/sci/ - Science & Math

So basically, the other envelope always looks more appealing according to this mathematical approach because, while the chance of doubling your unknown amount of money is the same as halving it, doubling would yield a greater difference from the original unknown value?

Cool story bro. The math is bogus and doesn't apply to real life, though. In reality, switching to the other envelope does not increase your chances of getting more money.

Easy. Weigh the envolope. Swap, weigh the other one. Whichever one is heavier, chose that one. Problem?

>>3425247
They're cheques.

>>3425156

But the X's aren't the same. In one case, the "X" is 1/2 the other "X".

But wouldn't memory of the initial act of changing your envelope to acquire the higher probability of getting the larger amount of money make the changing back invalid?
It's similar to the Monty Hall problem, except that one actually makes sense.

>>3425247

a $50 bill and a $100 bill both weigh a gram

your chances are the same. pick an envelope and stick with it.

>>3425270

but if you used the same logic as the Monty Hall problem, wouldn't it always be best to switch?

haven't read the wikipedia article
but as OP has written it it's no paradox at all

you start with 2 envelops one containing more money than the other
at the start you have 50% chance at picking the envelope which contains more money

then you're given the choice to switch envelops
the money contained in the envelops is still the same amount
and again the probability of getting more money is 50%
so it would be just a waste of time to switch again...

>>3425276

No, because you have the act of choice changing the probability of the actual outcome.

>>3425276
no, because no other choice falls down
which means that the probability of wining doesn't change when swapping the envelope

>>3425276
the monty hall problem you should switch because of the probabilities of the door being a "good" one - the prob. of the "other" one going up, and of yours not, when the 3rd door is open

you just have 2 envelopes. ain't no same

so uv basically just proven that there is an even chance of either envelope containing more money? that is the paradox for any equal outcomes. Not that mind bending...

Try this one out:
If you were to shuffle a deck of tarot cards and ask "Will this outcome be true" and it comes up false... is it false or true?

A rehash of:
The below statement is false.
The above statement is true

>3. So the expected value of the other envelope is (2X)(1/2) + (X/2)(1/2) = 5X/4.
The expected value predicts an average value over many trials of a random variable. In this finite discrete case, this prediction has no meaning, because the actual value will never converge to this average.
>This is greater than X, so you switch to the other envelope.
So this bit is a bad idea.
This is an error in semantics, not very different from confusing the use of the word "theory" in layman's terms with that in scientific terms.

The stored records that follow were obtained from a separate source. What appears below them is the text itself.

-- ==== Sys2Proof/Machine/Queries.lean ====
section
/-! DEFINITION. The six queries (R176 to R179): each answers from the state as it stands and changes nothing,
but for a COUNTERS query with its clear flag set. -/

namespace Sys2Proof.Machine

/-- The cell a lot's run stands on: as top, lower or incoming run (R3). -/
def State.runCell (s : State) (h : Nat) : Option Nat :=
  (s.cellOfTop h).or ((s.cellOfLower h).or (s.cellOfIncoming h))

/-- The frozen sites of a lot: those outside the enabled set of its run's cell (R109). A lot without a run has
none (log entry 21). -/
def State.frozenSites (s : State) (h : Nat) : Mask16 :=
  match s.runCell h with
  | some c => ~~~(s.cell c).enabled
  | none => 0

/-- The ship quantity and cumulative yield of a COMPLETE or RELEASED lot (R149, R177). -/
def shipReport (l : Lot) : Option (Nat × Nat) :=
  match l.state with
  | .complete | .released => some (l.shipQty, l.cumYield)
  | .waiting | .assigned | .running | .preempted | .held => none

/-- A page of a list and its more flag (R177, R178). -/
def pageOf {α : Type} (l : List α) (start size : Nat) : List α × Bool :=
  ((l.drop start).take size, start + size < l.length)

/-- The LOT query's report (R177). -/
def State.lotReport (s : State) (h : Nat) (l : Lot) (start : Nat) : LotReport :=
  let (page, more) := pageOf l.summaries start 2
  ⟨l, shipReport l, s.frozenSites h, page, more⟩

/-- The LOT query (R176, R177). -/
def State.queryLot (s : State) (ref : ReqRef) (start : Nat) : State :=
  match s.lookup ref.handle ref.inst with
  | .found l => s.reply Kind.query ref .ok (.lot (s.lotReport ref.handle l start))
  | x => s.reply Kind.query ref x.replyCode .empty

/-- The CELL query (R176, R177). -/
def State.queryCell (s : State) (ref : ReqRef) (c : Nat) : State :=
  if c < 48 then s.reply Kind.query ref .ok (.cell (s.cell c) (s.reg? c)) else s.reply Kind.query ref .badEntry .empty

/-- The QUEUE query (R178). -/
def State.queryQueue (s : State) (ref : ReqRef) (start : Nat) : State :=
  let (page, more) := pageOf s.dar.queue start 256
  s.reply Kind.query ref .ok (.queue s.dar.queue.length (page.map fun m => (m.handle, m.inst)) more)

/-- The SHIP query (R178). -/
def State.queryShip (s : State) (ref : ReqRef) (recStart pendStart : Nat) : State :=
  let (page, more) := pageOf s.rlu.ship recStart 4
  let (pend, morePend) := pageOf s.rlu.pend pendStart 64
  s.reply Kind.query ref .ok (.ship s.rlu.ship.length page more pend morePend s.rlu.pend.length)

/-- The row of a counter in the COUNTERS reply (R179, R200). -/
def State.counterRow (s : State) (i : Nat) : Nat × Option (Source × CounterMode) :=
  (vget s.fcn.values 0 i, (vget s.tst.counters none i).map fun c => (c.source, c.mode))

/-- The COUNTERS query; a set clear flag sets every value to 0 with the read, and leaves the records (R179,
R200). -/
def State.queryCounters (s : State) (ref : ReqRef) (clear : Bool) : State :=
  let rows := (List.range 8).map s.counterRow
  let s := if clear then { s with fcn := { s.fcn with values := Vector.replicate 8 0 } } else s
  s.reply Kind.query ref .ok (.counters rows)

/-- The store state: the table and entry of the stored write in flight (R179, R188). -/
def storeState (work : List StoreOp) : Option (Nat × Nat) :=
  work.findSome? fun op => match op with
    | .write _ table entry _ _ _ => some (table, entry)
    | .read .. => none

/-- The PART query's report (R179). -/
def State.partReport (s : State) : PartReport where
  mode         := s.tbs.mode
  floorTime    := s.tbs.floorTime
  timeRejected := s.tbs.timeRejected
  address      := Config.stationAddress
  inhibited    := s.tbs.inhibited
  level        := s.tst.settings.inhibit
  ready        := s.tbs.ready
  storeBusy    := storeState s.scn.work
  check        := s.scn.check
  floorDepth   := s.pcl.floorQ.length
  plantDepth   := s.pcl.plantQ.length
  floorCounts  := [s.pcl.floorDrops, s.pcl.floorMalformed, s.pcl.floorNotTaken]
  plantCounts  := [s.pcl.plantDrops, s.pcl.plantMalformed, s.pcl.notManager, s.pcl.misdirected, s.pcl.interlock,
    s.pcl.startupDrops]
  noticeSeq    := s.pcl.noticeSeq
  discards     := s.pcl.discards

/-- The PART query (R179). -/
def State.queryPart (s : State) (ref : ReqRef) : State := s.reply Kind.query ref .ok (.part s.partReport)

/-- A QUERY with its tag read, by its kind (R176). -/
def takeQuery (ref : ReqRef) (rest : List Byte) (s : State) : State :=
  match readQuery rest with
  | none => s.reply Kind.query ref .malformed .empty
  | some (.lot start) => s.queryLot ref start
  | some (.cell c) => s.queryCell ref c
  | some (.queue start) => s.queryQueue ref start
  | some (.ship r p) => s.queryShip ref r p
  | some (.counters clear) => s.queryCounters ref clear
  | some .part => s.queryPart ref

/-- QUERY LOT (R177). -/
def execQueryLot (m : Msg) (s : State) : Host.Outcome State Fault Refusal := request Kind.query m takeQuery s

/-- QUERY CELL (R177). -/
def execQueryCell (m : Msg) (s : State) : Host.Outcome State Fault Refusal := request Kind.query m takeQuery s

/-- QUERY QUEUE (R178). -/
def execQueryQueue (m : Msg) (s : State) : Host.Outcome State Fault Refusal := request Kind.query m takeQuery s

/-- QUERY SHIP (R178). -/
def execQueryShip (m : Msg) (s : State) : Host.Outcome State Fault Refusal := request Kind.query m takeQuery s

/-- QUERY COUNTERS (R179). -/
def execQueryCounters (m : Msg) (s : State) : Host.Outcome State Fault Refusal := request Kind.query m takeQuery s

/-- QUERY PART (R179). -/
def execQueryPart (m : Msg) (s : State) : Host.Outcome State Fault Refusal := request Kind.query m takeQuery s

end Sys2Proof.Machine
end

The problem is that you don't start with an envelope containing x, I think. You either have one containing X/2 in which case a switch would give 300% more or one containing 2x in which a switch would give 75% less.

>>3425156
>1. This envelope contains some amount of money, X.

Here's your problem. The envelope doesn't contain X, it contains either X or 2X. You're assigning the same variable to two different values, and therefore getting nonsensical results.

MATH!

There are two envelopes. One contains X dollars. One contains 2X dollars.

You pick an envelope.
Case 1: You have the one with X dollars. You gain X dollars by switching.
Case 2: You have the one with 2X dollars. You lose X dollars by switching.

Your expected gain/loss is 1/2(X) + (1/2)(-X) = 0

>>3427123
this made my brain hurt for a second.

>>3425156
op, this is retarded. it assumes a lot, but most of all it assumes the person is a gambler.